生半可な「マイチェン」じゃない トヨタGRヤリス 試作車へ英国試乗 随所を強化し280ps
これまで3万2000台以上が売れたGRヤリス
数年前のトヨタは、世界ラリー選手権のホモロゲーション取得で決められた数、2万5000台もGRヤリスが売れないのではないかと危惧していた。日本市場向けに、安価なベースグレード、1.5LハイブリッドのGRヤリス RSを設定するほど。 【写真】随所を強化し280ps トヨタGRヤリスがマイナーチェンジ 存在感を増す「GR」たち (108枚) 果たしてトヨタの開発陣は、GRヤリスの世界的な人気へ驚いているに違いない。これまでに3万2000台がラインオフし、今でも数は増え続けている。そのおかげで、有効なマイナーチェンジも可能になったようだ。 GRヤリスは、各地のラリーやサーキットイベントで活躍。改良すべき点が発見され、今回のアップデートへ落とし込まれている。目立つトピックとしては、最高出力の向上と、ATの追加。だがそれ以上に、細部へのコダワリも生半可なものではない。 例えばフロントバンパーは、左右が繋がった1ピースから、3ピースの分割式に変更。峠道やサーキットでうっかり片側を割ってしまっても、簡単・安価に交換できる。 中央部分は、冷却用のエアインテークを拡大。金属製のメッシュが張られ、先行車の落とした破片や小石が飛んできても、ラジエーターの損傷を防げる。 リア側では、バックライトの位置が高くなっている。従来は、排気ガスの熱で溶けてしまう場合があった。ハイマウント・ストップランプは、スポイラーからリアガラス側へ移設。チューニングで大きなウイングへ交換する際、作業量を軽減できる。
エンジンは耐久性を高めつつ280psへ増強
見える部分としては、この程度。
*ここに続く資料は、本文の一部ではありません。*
-- ==== Sys2Proof/Machine/PortOps.lean ====
section
/-! DEFINITION. The Panel Port: requests, dispatch, answers, transactions, the bytes of responses, and what
READ STATUS and READ ROSTER ENTRY gather (10_the_panel_port.md, 12.4). -/

namespace Sys2Proof.Machine

open Sys2Proof

/-! ## Response bytes (R192, R195, R210; codes of log 19) -/

/-- A field that may be absent: a presence byte, then the field or zeros of its length (log 19). -/
def optField {α : Type} (n : Nat) (enc : α → List Byte) : Option α → List Byte
  | none => 0 :: List.replicate n 0
  | some x => 1 :: enc x

/-- A flag in a byte. -/
def flagByte (b : Bool) : List Byte := beBytes 1 (bitValue b)

/-- The number of a refusal reason in the reading order of the table of R192, from 1 (R210). -/
def reasonNumber : Reason → Nat
  | .timeUnset => 1
  | .listenOnly => 2
  | .notAddressed => 3
  | .noZones => 4
  | .drill => 5
  | .tableFull => 6
  | .liveConflict => 7
  | .period => 8
  | .noPlan => 9
  | .notLoading => 10
  | .validation r => 11 + planFaultCode r
  | .generation => 20
  | .overridesFull => 21
  | .noSuchItem => 22
  | .noDrill => 23
  | .phase => 24
  | .useAlarmReset => 25
  | .useDrillEnd => 26
  | .faActive => 27

/-- The number of a cause of BAD (R210). -/
def causeNumber : BadCause → Nat
  | .length => 1
  | .check => 2
  | .command => 3
  | .argument => 4

/-- The code of an operating state (log 19). -/
def opStateCode : OpState → Nat
  | .start => 0
  | .join => 1
  | .run => 2
  | .halt => 3

/-- The code of a staging state (log 19). -/
def stagingCode : Staging → Nat
  | .free => 0
  | .loading _ _ => 1
  | .fetching _ => 2

/-- The count of fragments held. -/
def heldCount (f : Fragments) : Nat := (f.toList.filter (·.isSome)).length

/-- The code of a polarity (R210). -/
def polarityCode : Polarity → Nat
  | .plus => 0
  | .minus => 1

/-- The code of a line-sense result (log 19). -/
def senseCode : SenseResult → Nat
  | .delivered => 0
  | .openLine => 1
  | .short => 2

/-- The code of the state of an impulse circuit (log 19). -/
def clockStateCode : ClockState → Nat
  | .stopped => 0
  | .running => 1
  | .advancing => 2
  | .holding => 3
  | .faulted => 4

/-- The code of a cycle (log 19). -/
def cycleCode : ClockCycle → Nat
  | .none => 0
  | .impulse => 1
  | .rest => 2

/-- The code of an announcement outcome, in the order of R130 (log 19). -/
def annOutcomeCode : AnnOutcome → Nat
  | .completed => 0
  | .ended => 1
  | .limit => 2
  | .preempted => 3
  | .cancelled => 4
  | .zonesUnavailable => 5

/-- The code of a damage, in the order of R180 (log 19). -/
def damageCode : Damage → Nat
  | .check => 0
  | .stopBit => 1
  | .short => 2
  | .length => 3
  | .kind => 4

/-- The bytes of a key that is there. -/
def keyField3 (k : Key) : List Byte := keyBytes (some k)

/-- The bytes of a drill summary: id, start time, kind and state, each field in its encoding of 12.1 (R210); the
kind's byte is a DESIGN CHOICE (log 19). -/
def summaryBytes (d : DrillSummary) : List Byte :=
  idBytes d.id ++ campusBytes (some d.start) ++ beBytes 1 (realBit d.kind) ++ beBytes 1 (drillStateCode d.state)

/-- The bytes of a drill summary or none; none is marked by the origin byte FFh, as in a BEACON (12.2, log 19). -/
def summaryField : Option DrillSummary → List Byte
  | none => [0xFF, 0] ++ campusBytes none ++ [0, 0]
  | some d => summaryBytes d

/-- The bytes of a roll entry: its status and its elapsed (log 19). -/
def rollBytes : RollEntry → List Byte
  | .notExpected => 0 :: beBytes 4 0
  | .pending => 1 :: beBytes 4 0
  | .silent => 2 :: beBytes 4 0
  | .cleared e => 3 :: beBytes 4 (min e 0xFFFFFFFF)

/-- The bytes of an ended drill. -/
def endedBytes (e : EndedDrill) : List Byte :=
  idBytes e.id ++ campusBytes (some e.start) ++ beBytes 1 (outcomeCode e.outcome)

/-- The bytes of a drill record (R152, R174). -/
def recordBytes (r : DrillRecord) : List Byte :=
  idBytes r.id ++ campusBytes (some r.start) ++ flagByte r.sure ++ beBytes 1 (realBit r.kind) ++
  beBytes 2 r.evacLimit ++ beBytes 2 r.assembleLimit ++ beBytes 4 r.localStart.toNat ++
  campusBytes r.stop ++ r.roll.toList.flatMap rollBytes ++ campusBytes r.endTime ++
  optField 1 (fun o => beBytes 1 (outcomeCode o)) r.outcome

/-- The bytes of a fault detail: a byte that names its form, then its value in three bytes (log 19). -/
def detailBytes : Option Detail → List Byte
  | none => [0, 0, 0, 0]
  | some d =>
    match d with
    | .damage x => 1 :: beBytes 3 (damageCode x)
    | .frame k => 2 :: beBytes 3 (kindCode k)
    | .seconds n => 3 :: beBytes 3 (BitVec.ofInt 24 n).toNat
    | .noLabel => [4, 0, 0, 0]
    | .spacing => [4, 0, 0, 1]
    | .setKey k => 5 :: keyField3 k
    | .number n => 6 :: beBytes 3 n
    | .recordBad => [7, 0, 0, 0]
    | .validation r => 8 :: beBytes 3 (planFaultCode r)
    | .impulse c r => 9 :: 0 :: (beBytes 1 c.val ++ beBytes 1 (senseCode r))
    | .announcement i => 10 :: 0 :: idBytes i
    | .drill i => 11 :: 0 :: idBytes i

/-- The bytes of a fault bank (R175, R181). -/
def bankBytes (b : Bank) : List Byte :=
  flagByte b.valid ++ flagByte b.overflow ++ flagByte b.uncorrected ++ beBytes 1 b.code ++
  detailBytes b.detail ++ campusBytes b.time ++ beBytes 1 b.count

/-- The bytes of an FA active field: its flag, drill id and start time. -/
def faActiveBytes (f : FaActive) : List Byte :=
  flagByte f.flag ++ idBytes f.id ++ campusBytes (some f.start)

/-- The bytes of a plan key and digest, the key none and the digest 0 when absent (12.2). -/
def planKeyBytes (p : Option (Key × Digest)) : List Byte :=
  keyBytes (p.map (·.1)) ++ beBytes 4 ((p.map (·.2.toNat)).getD 0)

/-- The bytes of a roster entry (R197). -/
def rosterBytes (r : RosterData) : List Byte :=
  flagByte r.present ++ optField 4 (beBytes 4) r.sinceHeard ++ optField 1 (fun b => [b]) r.beaconSeq ++
  optField 1 (fun b => [b]) r.stepCount ++ optField 1 (fun q => beBytes 1 (qualityCode q)) r.quality ++
  keyBytes r.setKey ++ planKeyBytes r.plan ++ optField 2 faultSummaryBytes r.faults ++
  summaryField r.drill ++ optField 9 faActiveBytes r.fa ++ flagByte r.markHeld ++
  optField 7 (fun (x : Sample) => signedMsBytes x.value ++ beBytes 1 x.age) r.sample

/-- The bytes of an announcement kind, as bytes 7 to 9 of an ANNOUNCE payload, URGENT. -/
def annKindBytes : AnnKind → List Byte
  | .chime c r => [0] ++ beBytes 1 (chimeCode c) ++ beBytes 1 r
  | .live l => [1] ++ beBytes 2 l

/-- The bytes of the status set, in the order of R196. -/
def statusBytes (x : StatusSet) : List Byte :=
  beBytes 1 x.station.val ++ beBytes 1 (opStateCode x.opState) ++ flagByte x.listenOnly ++
  campusBytes (some x.reading.time) ++ flagByte x.reading.valid ++ beBytes 1 (qualityCode x.quality) ++
  [x.stepCounter] ++ keyBytes x.lastSet ++ flagByte x.labelHeld ++ keyBytes x.planKey ++
  beBytes 1 (stagingCode x.staging) ++ summaryField x.drill ++
  optField 11 (fun (o : OwnOutcome) => [o.seq] ++ campusBytes (some o.start) ++ annKindBytes o.kind ++
    beBytes 1 (annOutcomeCode o.outcome)) x.lastOwn ++
  beBytes 2 x.drillCount ++ beBytes 2 x.quietCount ++ faultSummaryBytes x.faults ++ flagByte x.ntc

/-- The bytes of a span with times of w bytes. -/
def spanBytes (w : Nat) (r : Span) : List Byte :=
  beBytes w r.first ++ beBytes w r.last ++ beBytes 1 r.kind

/-- The bytes of the staging item (R68). -/
def stagingBytes (d : StagingData) : List Byte :=
  beBytes 1 (stagingCode d.staging) ++
  (match d.staging with
    | .fetching f =>
      keyField3 f.target ++ beBytes 4 f.digest.toNat ++ optField 1 (beBytes 1) f.total ++
      beBytes 1 (heldCount f.frags) ++ beBytes 1 f.requests
    | _ => []) ++
  keyBytes d.unobtainable ++ beBytes 6 d.serve.toNat

/-- The bytes of a plan item (R68). -/
def planItemBytes : PlanItemData → List Byte
  | .key k d total => keyField3 k ++ beBytes 4 d.toNat ++ beBytes 1 total
  | .weekday ps => ps.flatMap (beBytes 1)
  | .exception d p => beBytes 2 d ++ beBytes 1 p
  | .range r => spanBytes 2 r
  | .default k => beBytes 1 k
  | .bell e =>
    beBytes 4 e.second ++ beBytes 1 e.pattern ++ beBytes 1 e.circuits.toNat ++
    beBytes 2 e.buildings.toNat ++ flagByte e.always
  | .override o => spanBytes 4 o
  | .pattern p =>
    match p with
    | none => [0]
    | some l => 1 :: (beBytes 1 l.length ++ l.flatMap fun x => beBytes 1 x.on ++ beBytes 1 x.off)
  | .drill a b => beBytes 2 a ++ beBytes 2 b
  | .staging d => stagingBytes d

/-- The bytes of a clock circuit (R104). -/
def clockBytes : ClockData → List Byte
  | .absent => [0]
  | .impulse r len hold =>
    [1] ++ beBytes 2 (r.position.getD 0xFFFF) ++ beBytes 1 (polarityCode r.polarity) ++
    beBytes 1 r.failCount ++ beBytes 1 (clockStateCode r.state) ++ beBytes 1 (cycleCode r.cycle) ++
    optField 1 (fun x => beBytes 1 (senseCode x)) r.midpoint ++ beBytes 2 len ++ beBytes 1 hold
  | .coded r =>
    [2] ++ flagByte r.sending ++ flagByte r.resend ++
    optField 1 (fun x => beBytes 1 (codeStatusCode x)) r.lastStatus

/-- The data of SET TIME: the new set key and delta, and none at a station that was UNSET (R195). -/
def setBytes : Option (Key × Int) → List Byte
  | none => []
  | some (k, d) => keyField3 k ++ signedMsBytes d

/-- The data bytes of a DONE response (R195). -/
def doneBytes : DoneData → List Byte
  | .nothing => []
  | .set m => setBytes m
  | .planKey k d => keyField3 k ++ beBytes 4 d.toNat
  | .planItem d => planItemBytes d
  | .clock d => clockBytes d
  | .announcement seq start => [seq] ++ campusBytes (some start)
  | .drillStarted i start => idBytes i ++ campusBytes (some start)
  | .drillRecord r l => recordBytes r ++ beBytes 1 l.length ++ l.flatMap endedBytes
  | .status x => statusBytes x
  | .roster r => rosterBytes r
  | .bank b => bankBytes b
  | .notices ks => beBytes 1 ks.length ++ ks.map fun k => BitVec.ofNat 8 ((noticeIndex k).val + 1)

/-- The status byte and the data of a response (R210). -/
def statusAndData : Response → List Byte
  | .done d => 1 :: doneBytes d
  | .busy => [2]
  | .refused r => 3 :: beBytes 1 (reasonNumber r)
  | .bad c => 4 :: beBytes 1 (causeNumber c)

/-- A whole response: length, status, data and check (R210). -/
def responseBytes (r : Response) : List Byte :=
  let body := statusAndData r
  let front := beBytes 1 (body.length + 1) ++ body
  front ++ [0 - byteSum front]

/-- The empty marker (12.4). -/
def emptyMarker : Byte := 0x00

/-- The PENDING marker (12.4). -/
def pendingMarker : Byte := 0xFF

/-! ## Requests and answers (R189, R190, R193) -/

/-- A request is dispatched, or answered at the port: BAD, or BUSY in START (R189, R190, R193). -/
def portDispatch (p : PanelPort) (op : OpState) : HeldRequest → PanelPort
  | .bad c => { p with state := .idle, buffer := .ready (.bad c) }
  | .valid i =>
    match op with
    | .start => { p with state := .idle, buffer := .ready .busy }
    | _ => { p with state := .working, buffer := .pending, dispatched := some i }

/-- A checked request is taken (R189). -/
def postRequest (p : PanelPort) (op : OpState) (h : HeldRequest) : PanelPort :=
  match p.state with
  | .idle => portDispatch p op h
  | .working => { p with held := some h, buffer := .pending }

/-- The answer of an owner is placed, or discarded for a held request (R190). -/
def placeAnswer (p : PanelPort) (op : OpState) (r : Response) : PanelPort :=
  match p.held with
  | none => { p with state := .idle, buffer := .ready r, answer := none }
  | some h => portDispatch { p with held := none, buffer := .pending, answer := none } op h

/-- The owner of the dispatched request has taken it and answers; the answer waits for the port. -/
def answerWith (s : State) (r : Response) : State :=
  s.withPort { s.port with dispatched := none, answer := some r }

/-- A panel command reaches its owner: in JOIN and RUN the owner acts and answers, in START it is answered
BUSY, in HALT and without supply nothing happens (R193). -/
def panelTake (s : State) (f : State → State × Response) : State :=
  if alive s then
    match s.start.opState with
    | .halt => s
    | .start => answerWith s .busy
    | _ => answerWith (f s).1 (f s).2
  else s

/-- Answered DONE without data. -/
def done : Response := .done .nothing

/-! ## Transactions (R187, R191) -/

/-- Byte n that a buffer shifts out. -/
def bufferByte (b : Buffer) (n : Nat) : Byte :=
  match b with
  | .empty => emptyMarker
  | .pending => pendingMarker
  | .ready r => ((responseBytes r)[n]?).getD emptyMarker

/-- The bytes that a buffer shifts out from byte n on, k of them. -/
def bufferBytes (b : Buffer) (n k : Nat) : List Byte := (List.range k).map fun j => bufferByte b (n + j)

/-- A READY response has been fetched whole once so many bytes have been shifted out (R191). -/
def wholeFetched (b : Buffer) (out : Nat) : Bool :=
  match b with
  | .ready r => decide ((responseBytes r).length ≤ out)
  | _ => false

/-- The bytes that have left a READY response. -/
def responseOutOf (b : Buffer) (out : Nat) : Nat :=
  match b with
  | .ready r => min out (responseBytes r).length
  | _ => 0

/-- A transaction that opens now: it shifts out the buffer as it stands, in HALT the PENDING marker (R191, R193). -/
def openTransaction (p : PanelPort) (op : OpState) : Transaction :=
  ⟨if op = .halt then .pending else p.buffer, false, 0, [], []⟩

/-- The complete request at the front of the bytes of a transaction; none for a length byte of 0 and while bytes of
the request are missing (R187). -/
def completeRequest (bytes : List Byte) : Option (List Byte) :=
  match bytes with
  | [] => none
  | b :: rest => if b ≠ 0 ∧ b.toNat ≤ rest.length then some (b :: rest.take b.toNat) else none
タイヤは、225/40 18インチのミシュラン・パイロットスポーツ4Sで、変わりなし。アルミホイールのデザインも、変更はないという。 外からは見えないボディシェルも、抜かりはない。剛性強化のため、スポット溶接のポイントは15%も増えている。車重は、従来と同じ1280kgへ留めた。 フロントのサスペンション・ストラットを固定するボルトは、1本から3本へ変更。フロアパネルの設計が改められ、シートの固定位置は25mmも低くなった。 同時に、モニター式メーターパネルの場所は50mm低く、バックミラーは25mm高くなり、前方視界を拡大。競技用シートへ換装した場合を想定し、スイッチ類の配置も見直された。 1.6L 3気筒ターボエンジンと四輪駆動のドライブトレインも、しっかりアップデートされている。排気側バルブの素材を置き換えるなど、バルブトレインは強化。耐摩耗性に優れた、ピストンリングも採用された。 燃料供給や点火のマネージメント・ソフトウエアも更新。インジェクターは圧力が高められた。インタークーラーにはスプレー機能が追加され、新しいエアインテークと相まって、冷却性能も大幅に向上したそうだ。 その結果、最高出力は260ps/6500rpmから280ps/6500rpmへ増強。最大トルクは36.7kg-mから39.7kg-mへ太くしつつ、発生回転域を250rpm下げている。